When the Censorship Board was at its busiest, the Bishop was one of its greatest advocates. We often had people who acted as ‘vigilantes for the Church’ checking out our stock to make sure we had no titles that were ‘on the index’. We kept these under the counter. They were particularly hot on salacious and filthy foreign books and magazines, the words “Occasion of Sin” were heard often.

So it was a surprise some years ago, when we bought an elderly local priest’s library, to discover a two volume paperback set of Ulysses by James Joyce which was published by the Odyssey Press.

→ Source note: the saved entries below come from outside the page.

/-! ### The step -/

/-- Without a reset and outside the fault state, a step whose words decode to an instruction is `exec` of it on the state
that has taken the words: they are gone from the port, `cp` counts them, nothing else differs. Derived: decision D24,
log 6, log 8. -/
def Obligations.StepRunsTheDecodedCommand : Prop :=
  ∀ (s : State) (i : Instr) (n : Nat), s.rst = false → s.fault = false → decode s.port = .command i n →
    step s = exec i { s with port := s.port.drop n, cp := s.cp + n }

/-- An illegal header word is consumed, sets FAULT and writes the cause to FCODE, and changes nothing else: cause 1 for a
reserved opcode, cause 2 for a must-be-zero bit; the words after it stay on the port, even after opcode 0x07. Derived:
decisions D5, D42. -/
def Obligations.IllegalWordEntersTheFaultState : Prop :=
  ∀ (s : State) (w : Word) (rest : List Word), s.rst = false → s.fault = false → s.port = w :: rest →
    (¬ (1 ≤ (opField w).toNat ∧ (opField w).toNat ≤ 8) →
      step s = .next { s with port := rest, cp := s.cp + 1, fault := true, fcode := 1 }) ∧
    (∀ c : Opcode, opField w = c.toByte → w &&& c.maskBits ≠ c.matchBits →
      step s = .next { s with port := rest, cp := s.cp + 1, fault := true, fcode := 2 })

/-- In the fault state a word, legal or not, is accepted and discarded: no other change, FCODE keeps the first cause.
Derived: decision D5. -/
def Obligations.FaultStateDiscardsAWord : Prop :=
  ∀ (s : State) (w : Word) (rest : List Word), s.rst = false → s.fault = true → s.port = w :: rest →
    step s = .next { s with port := rest, cp := s.cp + 1 } ∧ s.cmdReady = true

/-- Without a reset the fault state is never left: after any number of steps only words have been discarded. Derived:
decisions D5, D39. -/
def Obligations.FaultStateLastsUntilReset : Prop :=
  ∀ (k : Nat) (s : State), s.rst = false → s.fault = true →
    run k s = .next { s with port := s.port.drop k, cp := s.cp + min k s.port.length }

/-- After a legal DRAWTXT header whose payload has not all arrived FBCORE waits: the state stays, `busy` is 1 and
`cmd_ready` is 1. Derived: decision D32, log 5. -/
def Obligations.DrawtxtWaitsForItsPayload : Prop :=
  ∀ (s : State) (w : Word) (rest : List Word), s.rst = false → s.fault = false → s.port = w :: rest →
    w &&& Opcode.drawtxt.maskBits = Opcode.drawtxt.matchBits → rest.length < ((argField w).toNat + 7) / 8 →
      step s = .next s ∧ s.busy = true ∧ s.cmdReady = true

/-- Without a word FBCORE waits and executes nothing of its own accord, after reset as at any time. Derived: decision D24,
log 5. -/
def Obligations.WithoutAWordNothingHappens : Prop :=
  (∀ s : State, s.rst = false → s.port = [] → step s = .next s ∧ s.busy = false) ∧
  (∀ fb o font, step (State.resetWith fb o font) = .next (State.resetWith fb o font))

/-- A sampled `rst` clears FAULT, FCODE, OUT and the command port, from any state, the fault state too, and keeps the
font; nothing is said of FB and ORIENT but that FB is in canonical form. Derived: decisions D21, D22, D23, D28, D39,
log 3, log 8. -/
def Obligations.SampledResetStartsANewRun : Prop :=
  ∀ s : State, s.rst = true →
    ∃ t, step s = .next t ∧ t.fault = false ∧ t.fcode = 0 ∧ t.out = [] ∧ t.port = [] ∧ t.cp = 0 ∧ t.rst = false ∧
      t.font = s.font ∧ Memory.wf t.fb = true

/-- The reset values the spec gives, whatever FB, ORIENT and the font hold. Derived: decisions D5, D21, D22, D23, D39;
State.reset's own FB and ORIENT are log 1 and log 2. -/
def Obligations.ResetValues : Prop :=
  (∀ fb o font, (State.resetWith fb o font).fault = false ∧ (State.resetWith fb o font).fcode = 0 ∧
    (State.resetWith fb o font).out = [] ∧ (State.resetWith fb o font).port = [] ∧
    (State.resetWith fb o font).font = font) ∧
  State.reset = State.resetWith [] .normal Config.font

/-- The invariants of 10_state.md R37 hold after reset, whatever canonical FB, ORIENT and font. Derived: R37 is marked
derived. -/
def Obligations.ResetMeetsTheInvariant : Prop :=
  (∀ fb o font, Memory.wf fb = true → (State.resetWith fb o font).Inv) ∧ State.reset.Inv

/-- Every step keeps the invariants of 10_state.md R37: the canonical form of FB, FCODE 0 without a fault and 1 or 2 with
one, snapshots of 1024 bytes. Derived: R37 is marked derived. -/
def Obligations.EveryStepKeepsTheInvariant : Prop :=
  ∀ s t : State, s.Inv → step s = .next t → t.Inv

/-- Every command and every step answers a next state: nothing the spec describes stops the machine. Derived: decisions
D5, D27, D32, log 5. -/
def Obligations.EveryCommandAndStepGoesOn : Prop :=
  (∀ (i : Instr) (s : State), ∃ t, exec i s = .next t) ∧ (∀ s : State, ∃ t, step s = .next t)

/-- A step does not depend on the words behind the ones it takes: where it does not wait, presenting more words before it
is the same as presenting them after it. Derived: decisions D20, D31. -/
def Obligations.WordsBehindACommandDoNotMatter : Prop :=
  ∀ (s t : State) (ws : List Word), s.rst = false → s.port ≠ [] → (s.fault = true ∨ decode s.port ≠ .incomplete) →
    step s = .next t → step (s.present ws) = .next (t.present ws)

/-- OUT is append-only without a reset: a step adds nothing or the snapshot of the FB it finds, so a later command never
alters an emitted snapshot. Derived: decision D21. -/
def Obligations.OutIsAppendOnly : Prop :=
  ∀ s t : State, s.rst = false → step s = .next t → t.out = s.out ∨ t.out = s.out ++ [Memory.bytes s.fb]

/-- What each command leaves alone: FAULT, FCODE, the font, the port, `cp`, `rst` and the model's counter always; ORIENT
but for SETORIENT; OUT but for SNAP; FB for SETORIENT and SNAP. Derived: decisions D3, D5, D15, D21. -/
def Obligations.CommandsLeaveOtherStateAlone : Prop :=
  ∀ (i : Instr) (s t : State), exec i s = .next t →
    t.fault = s.fault ∧ t.fcode = s.fcode ∧ t.font = s.font ∧ t.port = s.port ∧ t.cp = s.cp ∧ t.rst = s.rst ∧
    t.resets = s.resets ∧
    ((∀ o, i ≠ .setorient o) → t.orient = s.orient) ∧
    (i ≠ .snap → t.out = s.out) ∧
    ((∃ o, i = .setorient o) ∨ i = .snap → t.fb = s.fb)

/-- No step writes the font ROM, and without a reset ORIENT changes only in a step that runs a SETORIENT, to that
command's operand. Derived: decisions D9, D15. -/
def Obligations.OnlySetorientAndResetChangeOrient : Prop :=
  ∀ s t : State, step s = .next t →
    t.font = s.font ∧
    (s.rst = false → t.orient = s.orient ∨
      ∃ o n, s.fault = false ∧ decode s.port = .command (.setorient o) n ∧ t.orient = o)

/-! ### The Framebuffer -/

/-- The pixel mapping: byte `x + (y/8)*128`, bit `y % 8`, a bijection between the 8192 pixels and the bits of FB with the
inverse `x = a mod 128`, `y = 8*(a div 128) + k`. Derived: the bijection is marked derived. -/
def Obligations.PixelsAndBitsAreInBijection : Prop :=
  (∀ x y : Int, InRange x y →
    ((byteIndex x y).val : Int) = x + y / 8 * 128 ∧ (bitIndex y : Int) = y % 8 ∧
    x = ((byteIndex x y).val % 128 : Nat) ∧ y = (8 * ((byteIndex x y).val / 128) + bitIndex y : Nat)) ∧
  (∀ (a : FbIndex) (k : Nat), k < 8 →
    InRange (a.val % 128 : Nat) (8 * (a.val / 128) + k : Nat) ∧
    byteIndex (a.val % 128 : Nat) (8 * (a.val / 128) + k : Nat) = a ∧
    bitIndex (8 * (a.val / 128) + k : Nat) = k)

/-- CLEAR, the word with `op = 0x01` and all other bits zero, makes every byte of FB 0x00, from any state and under any
orientation, and changes nothing else (40_framebuffer.md R90). -/
def Obligations.ClearZeroesEveryByte : Prop :=
  (∀ rest, decode (0x0100000000000000#64 :: rest) = .command .clear 1) ∧
  ∀ s : State, ∃ m, exec .clear s = .next { s with fb := m } ∧ ∀ a, Memory.read m a = 0x00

This was the ultimate ‘dirty book’; 500 copies of the 2nd printing were burned by New York Post Office; 499 copies of the 500 numbered copies of the 3rd printing were seized by Customs Authorities in Folkestone, and yet here it was in a Galway Parish Priest’s Library. We got an even bigger shock when we opened the flyleaf and discovered the signature “+ M. Browne 1938”. Cross Michael himself, the Bishop!

We wrote to Ken Monaghan, a nephew of James Joyce and one of the great interpreters of his work, to tell him of this find, and by return, had the following reply ---

“Dear Tom,

My heart hath filled with great joy at your wondrous news. To think that our dear brother in Christ was, all those years, a closet Joycean. I can just picture him now bent over his treasured tome furrowing his hallowed brow, chuckling his chuckles and exposing his immortal soul to eternal damnation by reading this awful book. All done, of course, in the interest of discovering how dangerous it would be to have it freely available to his beloved people. I like it.

I also find it a nice little coincidence that in the year 1938, he also administered a firm skelp to my cheek as he confirmed me in Oughterard. I was, in fact, the first child in the village to have this honour which features prominently in my c.v.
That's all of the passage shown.